━━ RECORDS TO USE ━━

/-- R419: a request is kept until its line can be served. -/
def State.keepRequest (s : State) (m : Msg) : State :=
  { s with dir := { s.dir with waiting := s.dir.waiting ++ [m] } }

/-- R419: one more refusal of what this device has asked of a line; the sixteenth promotes it. -/
def State.countRetry (s : State) (line : Nat) : State × Nat :=
  let n := mapGet 0 s.dir.retries line + 1
  let s1 := { s with dir := { s.dir with retries := mapSet s.dir.retries line n } }
  (if n = 16 then s1.fcount F.DIR_PROMOTED_COUNT 0 0 1 else s1, n)

/-- R408, R419: RETRY.  A request of this device itself is made again as soon as the directory acts next (DESIGN CHOICE, log entry
176). -/
def State.dirRetry (s : State) (m : Msg) : State :=
  let line := lineOf m.addr
  let s1 := s.fcount F.DIR_COUNT_RETRIES 0 0 1
  if m.src = s.devnum then
    let (s2, n) := s1.countRetry line
    s2.keepRequest { m with promoted := decide (16 ≤ n) }
  else s1.send (s1.dirMsg 0x13 m.src m.tag line false [])

/-- R408, R419: a request is refused, or, if promoted, kept. -/
def State.refuseOrKeep (s : State) (m : Msg) : State := if m.promoted then s.keepRequest m else s.dirRetry m

/-- R469, R470: the device is in standby, or on its way out of it: its DDR5 is still in self-refresh. -/
def State.standby (s : State) : Bool := s.fget F.PWR_STATUS_STATE 0 0 == 3 || s.boot.noInit

/-- R406: a line is invalidated at devices, by SNP_INV of the directory itself, and here, once no private copy of it is left.  True
where that is done at once, and the line has no entry any more. -/
def State.dirInvalidate (s : State) (m : Msg) (ds : List Nat) : State × Bool :=
  let line := lineOf m.addr
  let (s1, clear) := (s.lineAwake .flushInval line).clearCopies line
  let acks := ds ++ (if clear then [] else [s.devnum])
  let s2 := ds.foldl (fun s d => s.send (s.dirMsg 0x20 d 0 line false [])) s1
  if acks.isEmpty then ((s2.flushInval line).setDir line none, true) else (s2.setBusy line (some ⟨m, acks, true⟩), false)

/-- The devices that a directory entry names. -/
def DirSt.members : DirSt → List Nat
  | .modified o => [o]
  | .shared mask => maskList mask

/-- R406: an entry is needed for another line: its own line is invalidated everywhere first. -/
def State.dirEvict (s : State) (line : Nat) : State :=
  if (mapGet? s.dir.busy line).isSome || !s.dirHas line then s
  else
    let ds := (((mapGet? s.dir.entries line).map DirSt.members).getD []).filter (· != s.devnum)
    ((s.fcount F.DIR_COUNT_EVICTIONS 0 0 1).dirInvalidate (s.dirMsg 0 s.devnum 0 line false []) ds).1

/-- R426: the entry of the line is being evicted: a request for the line waits behind that. -/
def State.evicting (s : State) (line : Nat) : Bool :=
  (mapGet? s.dir.busy line).any (fun r => r.bcast && r.msg.kind == 0)

/-- R406: room for the entry of a line: where its set is full, one whose requests are not in progress gives way first, one at a time.
False while that is in progress. -/
def State.dirRoom (s : State) (line : Nat) : State × Bool :=
  if !s.dirFull line then (s, true)
  else if (s.dirMates line).any s.evicting then (s, false)
  else
    let old := (s.dirMates line).filter (fun x => (mapGet? s.dir.busy x).isNone)
    match old[Config.victim s.free % old.length]? with
    | some v => let s1 := s.draw.dirEvict v; (s1, !s1.dirFull line)
    | none => (s, false)

/-- R470, R469: a request for memory in standby starts the exit, and waits. -/
def State.asleep (s : State) (m : Msg) : State :=
  ({ s with boot := { s.boot with due := s.boot.due || !s.boot.noInit, noInit := true } }).refuseOrKeep m

/-- R468: a request that reaches a memory controller ends rest. -/
def State.memAwake (s : State) (line : Nat) : State := if s.resident line then s else s.endRest

/-- R456, R405, R470, R227, R426: what a request meets before its line's entry is looked at: it is not served in the safe state (DEDUCED,
log entry 183); it is answered for want of a home; it waits for the exit from standby, for its line to be served, or for the line's eviction. -/
def State.dirTurnedAway (s : State) (m : Msg) : Option State :=
  let line := lineOf m.addr
  if s.pwr.safe then some s
  else if s.homeOf line ≠ .dev s.devnum then some (s.send (s.dirMsg 0x14 m.src m.tag line false []))
  else if s.standby then some (s.asleep m)
  else if !s.sliceUp line || s.evicting line then some ((s.wantGranule line).keepRequest m)
  else if (mapGet? s.dir.busy line).isSome then some ((s.memAwake line).refuseOrKeep m)
  else none

/-- R407, R408: a request reaches the directory.  Room for the line's entry comes first (R406). -/
def State.dirRequest (s : State) (m : Msg) : State :=
  match s.dirTurnedAway m with
  | some s1 => s1
  | none => match (s.memAwake (lineOf m.addr)).dirRoom (lineOf m.addr) with
    | (s1, true) => s1.dirServe m
    | (s1, false) => s1.keepRequest m

/-- Memory takes a line's data from a member. -/
def State.dirStore (s : State) (line : Nat) (data : List Byte) (poison : Bool) : State :=
  ({ s with mem := { s.mem with cells := cellsWrite s.mem.cells line data } }).setPoison line poison

/-- R407, R419: WRITEBACK: memory is written if the sender owns the line. -/
def State.dirWriteback (s : State) (m : Msg) : State :=
  let line := lineOf m.addr
  match s.dirTurnedAway m with
  | some t => t
  | none =>
    let s1 := if mapGet? s.dir.entries line == some (.modified m.src)
      then ((s.memAwake line).dirStore line m.data m.poison).setDir line none else s
    s1.send (s1.dirMsg 0x15 m.src m.tag line false [])

/-- R426: a write-back that has arrived and waits for the eviction of its line, or for power, is stored. -/
def State.takeWriteback (s : State) (line : Nat) : State :=
  match mapGet? s.dir.entries line with
  | some (.modified o) =>
    match s.dir.waiting.find? (fun m => m.kind == 0x05 && m.src == o && lineOf m.addr == line) with
    | some m => ((s.memAwake line).dirStore line m.data m.poison).setDir line none
    | none => s
  | _ => s

/-- Requests that waited are taken up again, the promoted ones, oldest first, before the others (R419). -/
def State.dirResume (s : State) : State :=
  (s.dir.waiting.filter (·.promoted) ++ s.dir.waiting.filter (fun m => !m.promoted)).foldl
    (fun s m => if m.kind = 0x05 then s.dirWriteback m else s.dirRequest m) { s with dir := { s.dir with waiting := [] } }

/-- R409: a request whose originator has been lost while its snoops were out ends without it.  Data that the owner has sent there
is lost, so its line is poisoned. -/
def State.dirAbandon (s : State) (r : DirReq) (noCopy : Bool) : State :=
  let line := lineOf r.msg.addr
  match r.msg.kind, mapGet? s.dir.entries line with
  | 0x02, some (.modified _) =>
    let s1 := s.setDir line none
    if noCopy then s1 else (s1.setPoison line true).logFault (s1.fault 0x5A 0 0x607 2 1 line)
  | _, _ => s.setDir line none

/-- Every snoop of a request has been answered; `noCopy`: its owner held no copy, or the line was broadcast. -/
def State.dirFinish (s : State) (r : DirReq) (noCopy : Bool) : State :=
  let line := lineOf r.msg.addr
  let s1 := s.setBusy line none
  let s2 :=
    if r.bcast then (((s1.takeWriteback line).flushInval line).setDir line none).dirServe r.msg
    else if s.lost.contains r.msg.src then s1.dirAbandon r noCopy
    else match r.msg.kind, mapGet? s1.dir.entries line with
      | 0x01, _ => (s1.setDir line none).dirServe r.msg
      | 0x02, some (.modified o) =>
        if noCopy || o == s.devnum then s1.grantOwn r.msg 0x11 else s1.setDir line (some (.modified r.msg.src))
      | 0x02, _ => s1.grantOwn r.msg 0x11
      | _, _ => s1.grantOwn r.msg 0x12
  s2.dirResume

/-- SNP_ACK of a device; PROMOTED says that an owner held no copy. -/
def State.dirAck (s : State) (line sender : Nat) (noCopy : Bool) : State :=
  match mapGet? s.dir.busy line with
  | none => s
  | some r =>
    if !r.acks.contains sender then s
    else
      let r1 := { r with acks := r.acks.filter (· != sender) }
      if r1.acks.isEmpty then s.dirFinish r1 noCopy else s.setBusy line (some r1)

/-- SNP_DATA: an owner's data reach the home. -/
def State.dirData (s : State) (m : Msg) : State :=
  let line := lineOf m.addr
  match mapGet? s.dir.busy line with
  | none => s
  | some r =>
    if !r.acks.contains m.src then s
    else if r.bcast then ((s.memAwake line).dirStore line m.data m.poison).dirAck line m.src true
    else if r.msg.kind = 0x01 then
      ((((s.memAwake line).dirStore line m.data m.poison).setBusy line none).setDir line
        (some (.shared (maskOf ([m.src, r.msg.src].filter (fun d => !s.lost.contains d)))))).dirResume
    else s.dirAck line m.src true

/-! Errors of the directory (R406, R408) -/

/-- A line is invalidated everywhere, and the request that needs that is then served. -/
def State.dirRecall (s : State) (m : Msg) (ds : List Nat) : State :=
  match s.dirInvalidate m ds with
  | (s1, true) => (s1.dirServe m).dirResume
  | (s1, false) => s1

/-- R408: an uncorrectable error of an entry: the line is invalidated at every member. -/
def State.dirBroadcast (s : State) (m : Msg) : State :=
  let line := lineOf m.addr
  let s1 := s.fcount F.DIR_ECC_BROADCASTS 0 0 1
  (s1.logFault (s1.fault 0x5A 0 0x606 2 1 line)).memAwake line |>.dirRecall m s1.others

/-- R207: requests that wait for private copies here to go, theirs having gone, go on. -/
def State.ownAcks (s : State) : State :=
  s.dir.busy.foldl (fun s x =>
    if x.2.acks.contains s.devnum then
      match s.clearCopies x.1 with
      | (s1, true) => s1.dirAck x.1 s.devnum false
      | (s1, false) => s1
    else s) s

/-- A request as it finds the directory: the errors that reading its line meets, what the code of its entry finds, and
the line whose entry is taken for it. -/
def State.homeRequest (s : State) (m : Msg) (errs : List ErrSeen) (ecc : DirEcc) (evict : Option Nat) : State :=
  let line := lineOf m.addr
  let free := s.homeOf line == .dev s.devnum && !s.standby && !s.pwr.safe && (mapGet? s.dir.busy line).isNone
  if !free then s.dirRequest m
  else
    let s0 := errs.foldl (fun s e => s.lineErr line e) s
    match ecc with
    | .lost => s0.dirBroadcast m
    | _ =>
      let s1 := if ecc = .corrected then s0.fcount F.DIR_ECC_CORRECTED 0 0 1 else s0
      match evict with
      | none => s1.dirRequest m
      | some v =>
        if v % 128 ≠ 0 ∨ v = line then s1.dirRequest m
        else
          let s2 := s1.dirEvict v
          if (mapGet? s2.dir.busy v).isSome then s2.keepRequest m else s2.dirRequest m

/-! A member is lost (R409, R412) -/

/-- R409: lines that the directory shows modified at a lost device are poisoned. -/
def State.poisonOf (s : State) (d : Nat) : State :=
  s.dir.entries.foldl (fun s p =>
    if p.2 = .modified d then
      let s1 := (s.setPoison p.1 true).setDir p.1 none
      s1.logFault (s1.fault 0x5A 0 0x607 2 1 p.1)
    else s) s

/-- R409: the device leaves every holder mask. -/
def State.unholdOf (s : State) (d : Nat) : State :=
  { s with dir := { s.dir with entries := s.dir.entries.filterMap (fun (k, e) => match e with
      | .shared mask =>
        let left := (maskList mask).filter (· != d)
        if left.isEmpty then none else some (k, .shared (maskOf left))
      | .modified o => some (k, .modified o)) } }

/-- R409: a member is declared lost. -/
def State.loseMember (s : State) (d : Nat) : State :=
  if !s.isMember d || d == s.devnum then s
  else
    let members := (maskList (s.acting .DEV_IMG_MEMBERS 0 0).toNat).filter (· != d)
    let s1 := (s.fset F.DEV_IMG_MEMBERS_MEMBERS 0 0 (maskOf members)).fset F.DEV_IMG_EVT_MEMBER_LOST 0 0 1
    let s1 := (mapKeys s1.dir.entries).foldl (fun s l => if mapGet? s.dir.entries l = some (.modified d) then s.takeWriteback l else s) s1
    let s2 : State := { s1 with
      lost := s1.lost ++ [d]
      dir := { s1.dir with waiting := s1.dir.waiting.filter (·.src != d), snoops := s1.dir.snoops.filter (·.src != d) }
      mem := { s1.mem with asked := s1.mem.asked.filter (fun p => s1.homeOf p.1 != .dev d) } }
    let s3 := (s2.poisonOf d).unholdOf d
    s3.dir.busy.foldl (fun s p => s.dirAck p.1 d true) s3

━━━

*ACTIVITY:*
Scan the entries above and show each line that contains the word "dirRequest".

*OUTPUT BELOW:*
def State.dirRequest (s : State) (m : Msg) : State :=
    (fun s m => if m.kind = 0x05 then s.dirWriteback m else s.dirRequest m) { s with dir := { s.dir with waiting := [] } }
  if !free then s.dirRequest m
      | none => s1.dirRequest m
        if v % 128 ≠ 0 ∨ v = line then s1.dirRequest m
          if (mapGet? s2.dir.busy v).isSome then s2.keepRequest m else s2.dirRequest m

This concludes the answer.